* **The problem**
The required lines are those that contain "regAt"; pull them out of the data and copy them.

Content starts

-- ==== Sys2Proof/Certificates/Slice0/Obligations.lean ====
section
/-! DEFINITION. The statements for the provers, each from numbered rules of spec/. -/

open Sys2Proof Sys2Proof.Machine

/-! ### Encodings -/

/-- 30_encoding.md R81: a command word is decoded by exact match on all 32 bits, with the table's eight words. -/
def Obligations.CommandWordsMatchExactly : Prop :=
  ∀ w : Word,
    (decode w = .ok .decode ↔ w = 0x00000001) ∧ (decode w = .ok .validate ↔ w = 0x00000002) ∧
    (decode w = .ok .pack ↔ w = 0x00000003) ∧ (decode w = .ok .hmac ↔ w = 0x00000004) ∧
    (decode w = .ok .trunc ↔ w = 0x00000005) ∧ (decode w = .ok .trem ↔ w = 0x00000006) ∧
    (decode w = .ok .generate ↔ w = 0x00000007) ∧ (decode w = .ok .clear ↔ w = 0x00000008)

/-- 30_encoding.md section 2: eight words written out from the table, and four reserved ones. -/
def Obligations.SpecWordsDecodeAsTheTableSays : Prop :=
  decodeTableWord 32 0x00000001 = some .decode ∧ decodeTableWord 32 0x00000002 = some .validate ∧
  decodeTableWord 32 0x00000003 = some .pack ∧ decodeTableWord 32 0x00000004 = some .hmac ∧
  decodeTableWord 32 0x00000005 = some .trunc ∧ decodeTableWord 32 0x00000006 = some .trem ∧
  decodeTableWord 32 0x00000007 = some .generate ∧ decodeTableWord 32 0x00000008 = some .clear ∧
  decodeTableWord 32 0x00000000 = none ∧ decodeTableWord 32 0x00000009 = none ∧
  decodeTableWord 32 0x00000011 = none ∧ decodeTableWord 32 0xFFFFFFFF = none

/-- 30_encoding.md section 2: decoding an encoded command gives it back. -/
def Obligations.EncodedCommandDecodesBack : Prop :=
  ∀ i : Instr, i.wf = true → decode (encode i) = .ok i ∧ decodeTableWord 32 (encode i).toNat = some i

/-- 47_control.md R241: the words outside the table are those with OP ∈ {0x0, 0x9–0xF} or CMD[31:4] ≠ 0. Such a word is
accepted like any command: it sets BUSY and is not dropped. The reserved operation completes with BAD_OPCODE and
changes nothing but STATUS (and SEQ). -/
def Obligations.ReservedWordChangesOnlyStatus : Prop :=
  ∀ w : Word,
    ((w.toNat % 16 = 0 ∨ 9 ≤ w.toNat % 16 ∨ 16 ≤ w.toNat) ↔ opOf w = .reserved) ∧
    (∀ s : State, opOf w = .reserved → s.status.busy = false →
      (hostWrite s 0x004 w).status.busy = true ∧ ∃ n, (hostWrite s 0x004 w).seq = .run .reserved n) ∧
    ∀ s : State, opOf w = .reserved → s.seq = .run (opOf w) 0 → resetPending s = false →
      step s = .next { s with
        seq := .idle
        status := { busy := false, done := true, result := .badOpcode, errBusy := s.status.errBusy } }

/-- 10_state.md section 3: the register map is one-to-one. Every register an instance has is found at its own offset,
and the register found at an offset sits there and exists in the instance. -/
def Obligations.RegisterMapRoundTrip : Prop :=
  ∀ p : Params, p.wf = true →
    (∀ r : Reg, r.wf p = true → r.offsetOf < 0x1000 ∧ regAt p r.offsetOf = some r) ∧
    ∀ (off : Nat) (r : Reg), regAt p off = some r → r.offsetOf = off ∧ r.wf p = true

/-- 10_state.md section 3: the offsets the map names as unmapped, and every misaligned one, hold no register. -/
def Obligations.UnlistedOffsetsHoldNoRegister : Prop :=
  ∀ (p : Params) (off : Nat), p.wf = true →
    (0x068 ≤ off ∧ off < 0x080 ∨ 0x0A0 ≤ off ∧ off < 0x0C0 ∨ 0x110 ≤ off ∧ off < 0x400 ∨
      0x400 + 4 * p.keyCap ≤ off ∧ off < 0x800 ∨ 0x800 + 4 * p.secretCap ≤ off ∨ off % 4 ≠ 0) →
    regAt p off = none

/-! ### Reset -/

/-- 70_reset_and_hazards.md section 1: the values R280 lists, read through the register window, SEQ, and the empty
operands; nothing is said of the SECRET and KEY bytes, which are free. -/
def Obligations.ResetLeavesTheListedValues : Prop :=
  State.reset.seq = .idle ∧
  readWindow State.reset 0x000 = 0x544F5450 ∧ readWindow State.reset 0x008 = 0 ∧
  readWindow State.reset 0x00C = 30 ∧
  (∀ r : Reg, r.wf State.reset.params = true → r ≠ .id → r ≠ .window → (∀ i, r ≠ .key i) →
    (∀ i, r ≠ .secret i) →
    readWindow State.reset r.offsetOf = 0) ∧
  secretString State.reset.regs = [] ∧ keyBytes State.reset.regs = []

/-- The invariant of the machine holds right after reset. -/
def Obligations.ResetMeetsTheInvariant : Prop := Inv State.reset

/-- 60_exceptions.md section 1, 70_reset_and_hazards.md section 1: reset takes priority over everything, a running
operation is abandoned whatever it was, and every register but SECRET and KEY has its reset value. That the host's
list of actions, its reads and the given choices are kept is the model's choice (log entry 11). -/
def Obligations.ResetAbandonsTheRunningOperation : Prop :=
  ∀ (s : State) (rest : List HostEvent), s.outside.inputs = .reset :: rest →
    ∃ t, step s = .next t ∧
      t = { State.reset with
        params := s.params
        regs := { State.reset.regs with key := t.regs.key, secret := t.regs.secret }
        outside := { s.outside with inputs := rest, draws := s.outside.draws + 1 } } ∧
      t.regs.key.length = s.params.keyCap ∧ t.regs.secret.length = s.params.secretCap

/-! ### The command protocol -/

/-- 70_reset_and_hazards.md R285: a write of w to CMD while BUSY = 0 is accepted at once: SEQ ← RUN(op(w)),
BUSY ← 1, DONE ← 0, RESULT and ERR_BUSY unchanged, and no register changes. -/
def Obligations.CommandWriteIsAccepted : Prop :=
  ∀ (s : State) (w : Word) (rest : List HostEvent),
    s.seq = .idle → s.status.busy = false → s.outside.inputs = wrReg .cmd w :: rest →
    ∃ n t, step s = .next t ∧
      t = { s with
        seq := .run (opOf w) n
        status := { busy := true, done := false, result := s.status.result, errBusy := s.status.errBusy }
        outside := { s.outside with
          inputs := rest, latencies := t.outside.latencies, draws := t.outside.draws } }

/-- The model's choice (log entry 3): the latency of an accepted command is the next one given, and a fresh free value
where none is given. -/
def Obligations.AcceptedLatencyIsTheNextGiven : Prop :=
  ∀ (s : State) (w : Word),
    (∀ n rest, s.outside.latencies = n :: rest →
      (accept w s).seq = .run (opOf w) n ∧ (accept w s).outside = { s.outside with latencies := rest }) ∧
    (s.outside.latencies = [] →
      (accept w s).seq = .run (opOf w) (Config.latency s.outside.draws) ∧
      (accept w s).outside = { s.outside with draws := s.outside.draws + 1 })

/-- 10_state.md section 2: when the word that was accepted decodes to a command and its latency has passed, the step is
exec of that command at that state; nothing else is added to it. -/
def Obligations.StepRunsTheDecodedCommand : Prop :=
  ∀ (s : State) (w : Word) (i : Instr), decode w = .ok i → i.wf = true → s.seq = .run (opOf w) 0 →
    resetPending s = false → step s = exec i s

/-- The word that withFetchWord places is what the next step runs (log entry 12). -/
def Obligations.PlacedWordIsRunNext : Prop :=
  ∀ (s : State) (w : Nat) (i : Instr), decodeTableWord 32 w = some i →
    step (s.withFetchWord 32 w) = exec i (s.withFetchWord 32 w)

/-- 70_reset_and_hazards.md section 3, 60_exceptions.md section 5: an operation whose latency has passed completes in
the next step, whatever it is, with BUSY = 0 and DONE = 1; ERR_BUSY and what is outside the block are untouched, but
for CLEAR's ERR_BUSY. -/
def Obligations.EveryOperationCompletes : Prop :=
  ∀ (s : State) (op : Op), s.seq = .run op 0 → resetPending s = false →
    ∃ t, step s = .next t ∧ t.seq = .idle ∧ t.status.busy = false ∧ t.status.done = true ∧
      (op ≠ .cmd .clear → t.status.errBusy = s.status.errBusy) ∧
      t.params = s.params ∧ t.outside.inputs = s.outside.inputs ∧ t.outside.reads = s.outside.reads ∧
      t.outside.latencies = s.outside.latencies

/-- 20_memory.md section 4, 70_reset_and_hazards.md section 4: while an operation runs, no register but STATUS
changes before its completion, and of STATUS only ERR_BUSY. -/
def Obligations.NothingChangesBeforeCompletion : Prop :=
  ∀ (s t : State) (op : Op) (n : Nat), s.seq = .run op (n + 1) → s.status.busy = true → resetPending s = false →
    step s = .next t →
    t.seq = .run op n ∧ (∀ r : Reg, r ≠ .status → readReg t r = readReg s r) ∧
    t.status.busy = true ∧ t.status.done = s.status.done ∧ t.status.result = s.status.result

/-- 70_reset_and_hazards.md R291: while BUSY = 1 every host write, wherever it goes, is dropped and sets ERR_BUSY; it
changes no other state and disturbs neither the running operation nor queues a command; and ERR_BUSY stays 1 until
CLEAR or reset. -/
def Obligations.WriteWhileBusyIsDropped : Prop :=
  (∀ (s : State) (op : Op) (n : Nat) (off : BitVec 12) (v : Word) (rest : List HostEvent),
    s.seq = .run op (n + 1) → s.status.busy = true → s.outside.inputs = wrEvent off v :: rest → off.toNat % 4 = 0 →
    step s = .next { s with
      seq := .run op n
      status := { busy := true, done := s.status.done, result := s.status.result, errBusy := true }
      outside := { s.outside with inputs := rest } }) ∧
  ∀ s t : State, step s = .next t → s.status.errBusy = true → t.status.errBusy = false →
    resetPending s = true ∨ s.seq = .run (.cmd .clear) 0

/-- 70_reset_and_hazards.md section 4: while BUSY = 1 a read of ID or STATUS is exact, and a read of any other register
returns a fresh free value (log entry 5); the read changes nothing but what the host holds. -/
def Obligations.ReadWhileBusyIsFree : Prop :=
  ∀ (s : State) (op : Op) (n : Nat) (off : BitVec 12) (rest : List HostEvent) (r : Reg),
    s.seq = .run op (n + 1) → s.status.busy = true → s.outside.inputs = rdEvent off :: rest → off.toNat % 4 = 0 →
    regAt s.params off.toNat = some r →
    ∃ v t, step s = .next t ∧
      t = { s with
        seq := .run op n
        outside := { s.outside with
          inputs := rest, reads := { offset := off, value := v } :: s.outside.reads, draws := t.outside.draws } } ∧
      (r = .id → v = 0x544F5450 ∧ t.outside.draws = s.outside.draws) ∧
      (r = .status → v = s.status.word ∧ t.outside.draws = s.outside.draws) ∧
      (r ≠ .id → r ≠ .status → v = Config.busyRead s.outside.draws ∧ t.outside.draws = s.outside.draws + 1)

Content ends

* **Reply to the task**
    (∀ r : Reg, r.wf p = true → r.offsetOf < 0x1000 ∧ regAt p r.offsetOf = some r) ∧
    ∀ (off : Nat) (r : Reg), regAt p off = some r → r.offsetOf = off ∧ r.wf p = true
    regAt p off = none
    regAt s.params off.toNat = some r →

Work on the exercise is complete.